[RECORDS TO USE]
/-- SLO, RLA and SRE, in each of their seven modes and from every state with canonical memory, answer a next state: the byte
is read once and the shifted or rotated byte written once, C is the bit shifted out, A is A OR, AND or EOR the written byte,
Z and N describe A; everything else stays. -/
def Obligations.ShiftThenLogicFamilies : Prop :=
  (OnForms [(0x03, .indx), (0x07, .zp), (0x0F, .abs), (0x13, .indy), (0x17, .zpx), (0x1B, .absy), (0x1F, .absx)] fun i => ∀ s : State,
    Memory.wf s.mem = true →
    ∃ t r, exec i s = .next t ∧
      (let v := s.operandValue i.operand
       r.toNat = v.toNat * 2 % 256 ∧ t.flag .c = v.getLsbD 7) ∧
      t.a = s.a ||| r ∧ ZNof t.a t ∧
      Modifying [.a] [.c, .z, .n] i.operand r s t) ∧
  (OnForms [(0x23, .indx), (0x27, .zp), (0x2F, .abs), (0x33, .indy), (0x37, .zpx), (0x3B, .absy), (0x3F, .absx)] fun i => ∀ s : State,
    Memory.wf s.mem = true →
    ∃ t r, exec i s = .next t ∧
      (let v := s.operandValue i.operand
       r.toNat = (v.toNat * 2 + (s.flag .c).toNat) % 256 ∧ t.flag .c = v.getLsbD 7) ∧
      t.a = s.a &&& r ∧ ZNof t.a t ∧
      Modifying [.a] [.c, .z, .n] i.operand r s t) ∧
  (OnForms [(0x43, .indx), (0x47, .zp), (0x4F, .abs), (0x53, .indy), (0x57, .zpx), (0x5B, .absy), (0x5F, .absx)] fun i => ∀ s : State,
    Memory.wf s.mem = true →
    ∃ t r, exec i s = .next t ∧
      (let v := s.operandValue i.operand
       r.toNat = v.toNat / 2 ∧ t.flag .c = v.getLsbD 0) ∧
      t.a = s.a ^^^ r ∧ ZNof t.a t ∧
      Modifying [.a] [.c, .z, .n] i.operand r s t)

/-- RRA and ISB, in each of their seven modes and from every state with canonical memory, answer a next state: the byte is
read once and written once, rotated right through C or incremented mod 256; then A, C, V, Z and N are those of ADC of the
written byte with the bit rotated out as carry-in, or of SBC of it with C, in binary or decimal as D says; everything else
stays. -/
def Obligations.ModifyThenArithmeticFamilies : Prop :=
  (OnForms [(0x63, .indx), (0x67, .zp), (0x6F, .abs), (0x73, .indy), (0x77, .zpx), (0x7B, .absy), (0x7F, .absx)] fun i => ∀ s : State,
    Memory.wf s.mem = true →
    ∃ t r, exec i s = .next t ∧
      (let v := s.operandValue i.operand
       r.toNat = v.toNat / 2 + 128 * (s.flag .c).toNat ∧
       AdcEffect r (v.getLsbD 0) (s.drawsAfter (s.operandReads i.operand)) s t) ∧
      ArithFrame s t ∧ StoresAt (s.effective i.operand) r s t ∧
      t.history = .write (s.effective i.operand) r :: s.operandReads i.operand ++ s.history) ∧
  (OnForms [(0xE3, .indx), (0xE7, .zp), (0xEF, .abs), (0xF3, .indy), (0xF7, .zpx), (0xFB, .absy), (0xFF, .absx)] fun i => ∀ s : State,
    Memory.wf s.mem = true →
    ∃ t r, exec i s = .next t ∧
      (let v := s.operandValue i.operand
       r.toNat = (v.toNat + 1) % 256 ∧
       SbcEffect r (s.flag .c) (s.drawsAfter (s.operandReads i.operand)) s t) ∧
      ArithFrame s t ∧ StoresAt (s.effective i.operand) r s t ∧
      t.history = .write (s.effective i.operand) r :: s.operandReads i.operand ++ s.history)

/-- DCP, in each of its seven modes and from every state with canonical memory, answers a next state: the byte is read once
and written once, one less mod 256; C, Z and N are those of the comparison of A with the written byte; A, V and everything
else stay. -/
def Obligations.DcpDecrementsThenCompares : Prop :=
  (OnForms [(0xC3, .indx), (0xC7, .zp), (0xCF, .abs), (0xD3, .indy), (0xD7, .zpx), (0xDB, .absy), (0xDF, .absx)] fun i => ∀ s : State,
    Memory.wf s.mem = true →
    ∃ t r, exec i s = .next t ∧
      (let v := s.operandValue i.operand
       r.toNat = (v.toNat + 255) % 256) ∧
      (t.flag .c = true ↔ r.toNat ≤ s.a.toNat) ∧ (t.flag .z = true ↔ s.a = r) ∧
      t.flag .n = (s.a - r).getLsbD 7 ∧
      Modifying [] [.c, .z, .n] i.operand r s t)

/-- Each of the 25 bytes of tier T4, with any operand and in every state, refuses UnmodelledOpcode with its byte and the
address of its opcode, which is PC less the instruction's length once PC is past it. -/
def Obligations.RefusedBytesRefuse : Prop :=
  OnForms [(0x02, .imp), (0x0B, .imm), (0x12, .imp), (0x22, .imp), (0x2B, .imm), (0x32, .imp), (0x42, .imp),
            (0x4B, .imm), (0x52, .imp), (0x62, .imp), (0x6B, .imm), (0x72, .imp), (0x8B, .imm), (0x92, .imp),
            (0x93, .indy), (0x9B, .absy), (0x9C, .absx), (0x9E, .absy), (0x9F, .absy), (0xAB, .imm), (0xB2, .imp),
            (0xBB, .absy), (0xCB, .imm), (0xD2, .imp), (0xF2, .imp)] fun i => ∀ s : State,
    exec i s = .refused (.unmodelledOpcode i.opcode (s.pc - BitVec.ofNat 16 i.length))

/-- When exec answers a next state, C, I, D, B and V are as before unless the instruction is one that the flag's rule lists;
Z and N unless it calls SetZN or is BIT, PLP or RTI. A trap callback that JMP or JSR opens may write any flag, by steps of
its own (log 8). -/
def Obligations.FlagsHaveTheirWriters : Prop :=
  ∀ (i : Instr) (s t : State), exec i s = .next t → i.mnemonic ∉ [.plp, .rti] →
    (i.mnemonic ∉ [.adc, .sbc, .cmp, .cpx, .cpy, .asl, .lsr, .rol, .ror, .clc, .sec, .slo, .rla, .sre, .rra,
      .dcp, .isb] → t.flag .c = s.flag .c) ∧
    (i.mnemonic ∉ [.sei, .cli, .brk] → t.flag .i = s.flag .i) ∧
    (i.mnemonic ∉ [.sed, .cld] → t.flag .d = s.flag .d) ∧
    t.flag .b = s.flag .b ∧
    (i.mnemonic ∉ [.adc, .sbc, .rra, .isb, .bit, .clv] → t.flag .v = s.flag .v) ∧
    (i.mnemonic ∈ [.sta, .stx, .sty, .sax, .txs, .pha, .php, .nop, .brk, .rts, .clc, .sec, .cli, .sei, .cld, .sed,
      .clv, .bpl, .bmi, .bvc, .bvs, .bcc, .bcs, .bne, .beq, .jmp, .jsr] →
      t.flag .z = s.flag .z ∧ t.flag .n = s.flag .n)

/-- When exec answers a next state, A, X, Y and SP are as before unless the instruction is one that the register's rule
lists as a writer (for A, the shifts count in accumulator mode only). A trap callback that JMP or JSR opens may write any
register, by steps of its own (log 8). -/
def Obligations.RegistersHaveTheirWriters : Prop :=
  ∀ (i : Instr) (s t : State), exec i s = .next t →
    (i.mnemonic ∉ [.lda, .pla, .txa, .tya, .adc, .sbc, .and, .ora, .eor, .lax, .slo, .rla, .sre, .rra, .isb] →
      i.operand.mode ≠ .acc → t.a = s.a) ∧
    (i.mnemonic ∉ [.ldx, .tax, .tsx, .inx, .dex, .lax] → t.x = s.x) ∧
    (i.mnemonic ∉ [.ldy, .tay, .iny, .dey] → t.y = s.y) ∧
    (i.mnemonic ∉ [.txs, .pha, .php, .pla, .plp, .jsr, .rts, .rti, .brk] → t.sp = s.sp)

/-- When exec answers a next state, memory is the same unless the instruction is STA, STX, STY, SAX, a read-modify-write in
a memory mode, PHA, PHP, BRK or JSR. A trap callback that JMP or JSR opens changes memory by steps of its own (log 8). -/
def Obligations.MemoryHasItsWriters : Prop :=
  ∀ (i : Instr) (s t : State), exec i s = .next t →
    (i.mnemonic ∉ [.sta, .stx, .sty, .sax, .inc, .dec, .slo, .rla, .sre, .rra, .dcp, .isb, .pha, .php, .brk, .jsr] →
      (i.mnemonic ∈ [.asl, .lsr, .rol, .ror] → i.operand.mode = .acc) → t.mem = s.mem)

/-- A step of an open callback whose calls are done is its return, and answers a next state with that callback closed. With
Redirect, PC and all state are as the callback left them. With FallThrough, PC is its target, after the push of the return
address where JSR left one due (canonical memory), on the stack as the callback left it; everything else is as the callback
left it. Either way the latches and debt hold free values (log 3). That the return is a step of its own is the model's
choice (log 8). -/
def Obligations.TrapReturnEndsTheTransfer : Prop :=
  ∀ (s : State) (o : OpenCallback) (os : List OpenCallback), s.openCallbacks = o :: os → o.calls = [] →
    let u := { s with openCallbacks := os }
    (o.outcome = .redirect → ∃ t, step s = .next t ∧ AtBoundary u t) ∧
    (o.outcome = .fallThrough → o.push = none → ∃ t, step s = .next t ∧ AtBoundary { u with pc := o.target } t) ∧
    (∀ ret, o.outcome = .fallThrough → o.push = some ret → Memory.wf s.mem = true →
      ∃ t v, step s = .next t ∧ Pushed16 ret u v ∧ AtBoundary { v with pc := o.target } t)

/-- From a state whose next step fetches a JMP, in either mode, to a trap address, with nothing due from the environment and
a scripted callback that makes no call and falls through: two steps lead to a state with PC at the target, the callback used
up, none open, nothing scheduled, the hook recorded once for the target, and A, X, Y, SP, P, memory and the parameters as
before. That a callback's return is a step of its own is the model's choice (log 8). -/
def Obligations.CallbackThatOnlyFallsThrough : Prop :=
  ∀ (s : State) (i : Instr) (cs : List TrapEffect), s.Idle → i.mnemonic = .jmp →
    decode (s.bytesAtPc i.length) = .ok i [] →
    (s.afterFetch i.length).effective i.operand ∈ s.params.traps →
    s.callbacks = { calls := [], outcome := .fallThrough } :: cs →
    ∃ t u, step s = .next t ∧ step t = .next u ∧ u.pc = (s.afterFetch i.length).effective i.operand ∧
      u.callbacks = cs ∧ u.Idle ∧ hookCalls u.history = u.pc :: hookCalls s.history ∧
      (∀ r, u.reg r = s.reg r) ∧ u.p = s.p ∧ u.mem = s.mem ∧ u.params = s.params

/-- A step on a host write of a register, which stands in an open callback only, answers a next state in which that register
holds the byte or word written (P with bit 5 forced to 1) and nothing else differs but the write used up. That the host's
writes are steps of their own is the model's choice (log 8). -/
def Obligations.HostWritesOneRegister : Prop :=
  ∀ (s : State) (o : OpenCallback) (os : List OpenCallback) (cs : List CallbackCall) (v : Byte) (w : Word),
    s.openCallbacks = o :: os →
    let u := { s with openCallbacks := { o with calls := cs } :: os }
    (o.calls = .write (.a v) :: cs → step s = .next { u with a := v }) ∧
    (o.calls = .write (.x v) :: cs → step s = .next { u with x := v }) ∧
    (o.calls = .write (.y v) :: cs → step s = .next { u with y := v }) ∧
    (o.calls = .write (.sp v) :: cs → step s = .next { u with sp := v }) ∧
    (o.calls = .write (.p v) :: cs → step s = .next { u with p := v ||| 0x20 }) ∧
    (o.calls = .write (.pc w) :: cs → step s = .next { u with pc := w })

/-- Under the default MEM_ENV every address is plain RAM, and reset has the default. A load of plain RAM, in every memory
mode, gives the byte of memory at the effective address. LDA abs at an address that MEM_ENV answers loads its next answer,
the scripted one or else a free value; STA abs there is recorded and changes no byte of memory. Both complete, and nothing
else of the environment's data changes. That MEM_ENV is a list of regions with a list of answers is the model's choice (log
6). -/
def Obligations.MemoryEnvironmentAnswersItsAddresses : Prop :=
  State.reset.params.memEnv = [] ∧
  (∀ (s : State) (a : Word), s.params.memEnv = [] → s.envOwns a = false) ∧
  (∀ (s : State) (o : Operand), o.mode ∉ [Mode.acc, .imm] → s.envOwns (s.effective o) = false →
    s.operandValue o = s.mem.read (s.effective o)) ∧
  (∀ (s : State) (w : Word), s.envOwns w = true →
    (∀ b r, s.answers = b :: r → ∃ t, exec (.ldaAbs w) s = .next t ∧ t.a = b ∧ ZNof b t ∧ t.answers = r ∧
      t.draws = s.draws ∧ t.mem = s.mem ∧ t.history = .read w b :: s.history ∧ t.params = s.params) ∧
    (s.answers = [] → ∃ t, exec (.ldaAbs w) s = .next t ∧ t.a = Config.memDraw s.draws ∧ ZNof t.a t ∧
      t.answers = [] ∧ t.draws = s.draws + 1 ∧ t.mem = s.mem ∧ t.history = .read w t.a :: s.history ∧
      t.params = s.params) ∧
    ∃ t, exec (.staAbs w) s = .next t ∧ t.mem = s.mem ∧ t.answers = s.answers ∧ t.draws = s.draws ∧
      t.history = .write w s.a :: s.history ∧ t.params = s.params)

/-- From a state with no callback open and canonical memory, let a step answer a next state. If it is a call of the
environment, PC is: as before for clock() that runs nothing, reads, writes and setpatch, and for a masked irq(); the word at
$FFFE, $FFFA or $FFFC for irq(), nmi() and reset(), whatever the state; and for a call that runs an instruction, what the
core's own step gives. And a callback is open afterwards only if the hook fired in that step, once, for a target in TRAPS: a
register write or a return, which alone can send PC elsewhere, stands in an open callback only. That callbacks stand open as
state is the model's choice (log 8). -/
def Obligations.OnlyTheHookRedirectsControl : Prop :=
  ∀ s t : State, s.openCallbacks = [] → Memory.wf s.mem = true → step s = .next t →
    let vector := fun a : Word => word ((s.afterRead a).peekValue (a + 1)) (s.peekValue a)
    (∀ c rest, s.inputs = c :: rest →
      match c with
      | .fastclock | .clock true => coreStep { s with inputs := rest } = .next t
      | .clock false | .peek _ | .poke _ _ | .setpatch _ => t.pc = s.pc
      | .irq => t.pc = if s.flag .i then s.pc else vector 0xFFFE
      | .nmi => t.pc = vector 0xFFFA
      | .reset => t.pc = vector 0xFFFC) ∧
    (t.openCallbacks = [] ∨
      ∃ o, t.openCallbacks = [o] ∧ o.target ∈ s.params.traps ∧ hookCalls t.history = o.target :: hookCalls s.history)

end
end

[YOUR TASK]
Output the material above exactly, but only from the line that carries "(∀ (s : State) (a" through the line that carries "call of the".

[RESULT OF THE EXERCISE]
  (∀ (s : State) (a : Word), s.params.memEnv = [] → s.envOwns a = false) ∧
  (∀ (s : State) (o : Operand), o.mode ∉ [Mode.acc, .imm] → s.envOwns (s.effective o) = false →
    s.operandValue o = s.mem.read (s.effective o)) ∧
  (∀ (s : State) (w : Word), s.envOwns w = true →
    (∀ b r, s.answers = b :: r → ∃ t, exec (.ldaAbs w) s = .next t ∧ t.a = b ∧ ZNof b t ∧ t.answers = r ∧
      t.draws = s.draws ∧ t.mem = s.mem ∧ t.history = .read w b :: s.history ∧ t.params = s.params) ∧
    (s.answers = [] → ∃ t, exec (.ldaAbs w) s = .next t ∧ t.a = Config.memDraw s.draws ∧ ZNof t.a t ∧
      t.answers = [] ∧ t.draws = s.draws + 1 ∧ t.mem = s.mem ∧ t.history = .read w t.a :: s.history ∧
      t.params = s.params) ∧
    ∃ t, exec (.staAbs w) s = .next t ∧ t.mem = s.mem ∧ t.answers = s.answers ∧ t.draws = s.draws ∧
      t.history = .write w s.a :: s.history ∧ t.params = s.params)

/-- From a state with no callback open and canonical memory, let a step answer a next state. If it is a call of the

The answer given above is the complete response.